**What is expected**
For this exercise, reproduce the entries below exactly, but only from the line containing "else if !(st" through the line containing "def execBinDelete (c", both included.
Data extracts below:
/-! ### Symbol lock (R241 to R243) -/

/-- LANE_LOCK (Table 8-14), at most once per lane per 100 ms; losses not posted are counted in the next record. -/
def State.postLock (k : Nat) (lost : Bool) (cause : Nat) (s : State) : State :=
  let x := s.lane k
  let quiet := match x.lastPost with
    | some t => decide (s.now < t + 100000000)
    | none => false
  if quiet then (if lost then s.modLane k fun y => { y with unposted := y.unposted + 1 } else s)
  else
    let src := laneSource k
    (s.modLane k fun y => { y with lastPost := some s.now, unposted := 0 }).post 0x60 src.1 src.2
      (k + at' 16 (b2n lost) + at' 24 cause + at' 32 (min x.unposted 65535))

/-- What a loss of lock does to the link that the lane carries (R104, R230, R233). -/
def State.reportLoss (k : Nat) (s : State) : State :=
  if k < 1024 then s.portLost k
  else if k < 1160 then
    let g := (laneCam k).1
    let n := s.logicalLane g (laneCam k).2
    if n ≤ 16 then s.camLaneLost g n else s
  else if s.linkActive && (List.range 8).all (fun i => !s.mw.link.mask.testBit i || (s.lane (1160 + i)).lock != 3) then s.partnerGone 1 3
  else s

/-- The far end of a tile link announced SLEEP before going quiet (R217). -/
def State.farAsleep (s : State) (k : Nat) : Bool :=
  decide (k < 1024) && (match s.portEnd k with
    | some e => ((s.loop (k / 2)).side e).asleep
    | none => false)

/-- LOCKED is left for state `new`: the loss is declared, unless the far end sleeps or the lane is being calibrated or in a window (R243). -/
def State.loseLock (k new cause : Nat) (s : State) : State :=
  let x := s.lane k
  let s1 := s.modLane k fun y => { y with lock := new, commas := 0, errs := 0, validRun := 0 }
  if x.lock ≠ 3 ∨ s.farAsleep k = true ∨ x.measuring = true ∨ s.now < x.winEnd then s1
  else ((s1.modLane k fun y => { y with losses := sat32 (y.losses + 1), lost := true }).postLock k true cause).reportLoss k

/-- The signal detector of a lane runs: in DEEP only for a lane of an enabled loop or camera group (Table 8-5). -/
def State.detects (s : State) (k : Nat) : Bool := (s.lane k).rx != 1 || (decide (k < 1160) && s.laneInUse k)

/-- LANE_SIGNAL_DETECT (R242, R256): a signal is itself a wake request, and a receiver that is ON begins to SEARCH. -/
def execLaneSignalDetect (lane : Nat) (s : State) : Result :=
  guarded (.laneSignalDetect lane) s <|
    if s.detects lane then s.modLane lane fun x => { x with signal := true, lock := if x.lock = 0 ∧ x.rx = 3 then 1 else x.lock } else s
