/-- BIN_CREATE (R349). -/
def binCreateBody : Body := fun k s =>
  let b := k.c.f 0 8
  let r := k.c.f 8 8
  let quota := k.c.f 32 32
  if 64 ≤ b ∨ 32 ≤ r then (s, .err cBAD_PARAM)
  else if s.binState b ≠ 0 ∨ (s.bin? b).isSome then (s, .err cNOT_PERMITTED)
  else if s.getP P.CXL_REGION_STATE r ≠ 1 then (s, .err cREGION_OFFLINE)
  else if (s.binOn r).isSome then (s, .err cBUSY)
  else
    let n := regionSegs (s.getP P.CXL_REGION_SIZE r)
    if n < 8 then (s, .err cNO_RESOURCE)
    else if n - 2 < quota then (s, .err cBAD_PARAM)
    else
      let q := if quota = 0 then n - 2 else quota
      let s1 := (s.setBin b (some { region := r, segs := n, quota := q })).setP P.FR_BIN_QUOTA b q
      (s1.startAdmin b 1, .done cOK 8 (n + at' 32 q))

def execBinCreate (c : Cmd) (s : State) : Result := guarded (.binCreate c) s (submit binCreateSpec binCreateBody c s)

/-- The bin holds protected clips. -/
def Bin.hasProtected (x : Bin) : Bool := x.clips.any fun c => c.isProtected

def binDeleteSpec : OpSpec := { op := 0x0721, priv := true, len := fun c => c.opLen == 4, rsvd := 0xFFFFFE00 }

/-- BIN_DELETE (R352, R441): it waits for reads in flight. -/
def binDeleteBody : Body := fun k s =>
  let b := k.c.f 0 8
  if 64 ≤ b then (s, .err cBAD_PARAM)
  else match s.bin? b with
    | none => (s, .err cNOT_PERMITTED)
    | some x =>
      let st := s.binState b
      if st = 1 ∨ x.deleting.isSome = true then (s, .err cBUSY)
      else if st = 5 ∧ s.getP P.CXL_REGION_STATE x.region = 3 then (s, .err cBUSY)
      else if !(st == 3 || st == 5) ∨ s.getP P.FR_BIN_ARM b = 1 then (s, .err cNOT_PERMITTED)
      else if x.hasProtected ∧ k.c.f 8 1 = 0 then (s, .err cNOT_PERMITTED)
      else
        let s1 := (s.discardImport b).meetCmds [1, 2, 3, 4] [b] 1
        if s1.readsLeft b then (s1.modBin b fun y => { y with deleting := some k.tk }, .wait) else (s.removeBin b, .ok)

def execBinDelete (c : Cmd) (s : State) : Result := guarded (.binDelete c) s (submit binDeleteSpec binDeleteBody c s)

/-- BIN_FORMAT and BIN_SANITISE from their checks on (R350, R351). -/
def adminBody (op b : Nat) (force : Bool) (s : State) : State × Ans :=
  match s.bin? b with
  | none => (s, .err cNOT_PERMITTED)
  | some x =>
    let st := s.binState b
    if st = 1 ∨ x.deleting.isSome = true then (s, .err cBUSY)
    else if st ≠ 3 ∨ s.getP P.FR_BIN_ARM b = 1 then (s, .err cNOT_PERMITTED)
    else if x.hasProtected && !force then (s, .err cNOT_PERMITTED)
    else (s.startAdmin b op, .ok)

def binFormatSpec : OpSpec := { op := 0x0722, priv := true, len := fun c => c.opLen == 4, rsvd := 0xFFFFFE00 }

/-- BIN_FORMAT (R350). -/
def binFormatBody : Body := fun k s => if 64 ≤ k.c.f 0 8 then (s, .err cBAD_PARAM) else adminBody 1 (k.c.f 0 8) (k.c.f 8 1 == 1) s

def execBinFormat (c : Cmd) (s : State) : Result := guarded (.binFormat c) s (submit binFormatSpec binFormatBody c s)

def binSanitiseSpec : OpSpec := { op := 0x0723, priv := true, len := fun c => c.opLen == 8, rsvd := 0xFFFFFE00 }

/-- BIN_SANITISE (R350). -/
def binSanitiseBody : Body := fun k s =>
  if 64 ≤ k.c.f 0 8 ∨ k.c.f 32 32 ≠ 0x53414E49 then (s, .err cBAD_PARAM) else adminBody 2 (k.c.f 0 8) (k.c.f 8 1 == 1) s

def execBinSanitise (c : Cmd) (s : State) : Result := guarded (.binSanitise c) s (submit binSanitiseSpec binSanitiseBody c s)

def binAdminStatusSpec : OpSpec := { op := 0x0724, len := fun c => c.opLen == 1 }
End of Data extracts.
**Solution for this task**
      else if !(st == 3 || st == 5) ∨ s.getP P.FR_BIN_ARM b = 1 then (s, .err cNOT_PERMITTED)
      else if x.hasProtected ∧ k.c.f 8 1 = 0 then (s, .err cNOT_PERMITTED)
      else
        let s1 := (s.discardImport b).meetCmds [1, 2, 3, 4] [b] 1
        if s1.readsLeft b then (s1.modBin b fun y => { y with deleting := some k.tk }, .wait) else (s.removeBin b, .ok)

def execBinDelete (c : Cmd) (s : State) : Result := guarded (.binDelete c) s (submit binDeleteSpec binDeleteBody c s)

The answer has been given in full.